-- ==== Sys2Proof/Machine/Step.lean ====
section
/-! DEFINITION. One step of the core over whole commands and resets (R57, R262). -/

namespace Sys2Proof.Machine

/-- One step: the next whole command is taken from the port and executed; a reserved opcode is rejected; a reset takes
effect between commands (R251); with no whole command delivered, nothing changes (log entry 3). -/
def step (s : State) : Host.Outcome State Fault Refusal :=
  match fetch s.input with
  | .command i rest => exec i (s.withInput rest)
  | .illegalOpcode rest => .next ((s.withInput rest).reject .illegalOpcode)
  | .reset rest => .next (s.hostReset rest)
  | .waiting => .next s

/-- `s` with one instruction's words delivered at the head of the command port, so that the next step takes and executes
it. -/
def State.withFetchWord (s : State) (nbits w : Nat) : State :=
  { s with input := (tableWords nbits w).map .word ++ s.input }

end Sys2Proof.Machine
end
-=-=-
§ **WHAT IS REQUIRED**:
An exact copy of the line containing "a reset takes" and all lines after it, through the last line of the entries, is the required answer.

§ **WRITTEN RESPONSE**:
/-- One step: the next whole command is taken from the port and executed; a reserved opcode is rejected; a reset takes
effect between commands (R251); with no whole command delivered, nothing changes (log entry 3). -/
def step (s : State) : Host.Outcome State Fault Refusal :=
  match fetch s.input with
  | .command i rest => exec i (s.withInput rest)
  | .illegalOpcode rest => .next ((s.withInput rest).reject .illegalOpcode)
  | .reset rest => .next (s.hostReset rest)
  | .waiting => .next s

/-- `s` with one instruction's words delivered at the head of the command port, so that the next step takes and executes
it. -/
def State.withFetchWord (s : State) (nbits w : Nat) : State :=
  { s with input := (tableWords nbits w).map .word ++ s.input }

end Sys2Proof.Machine
end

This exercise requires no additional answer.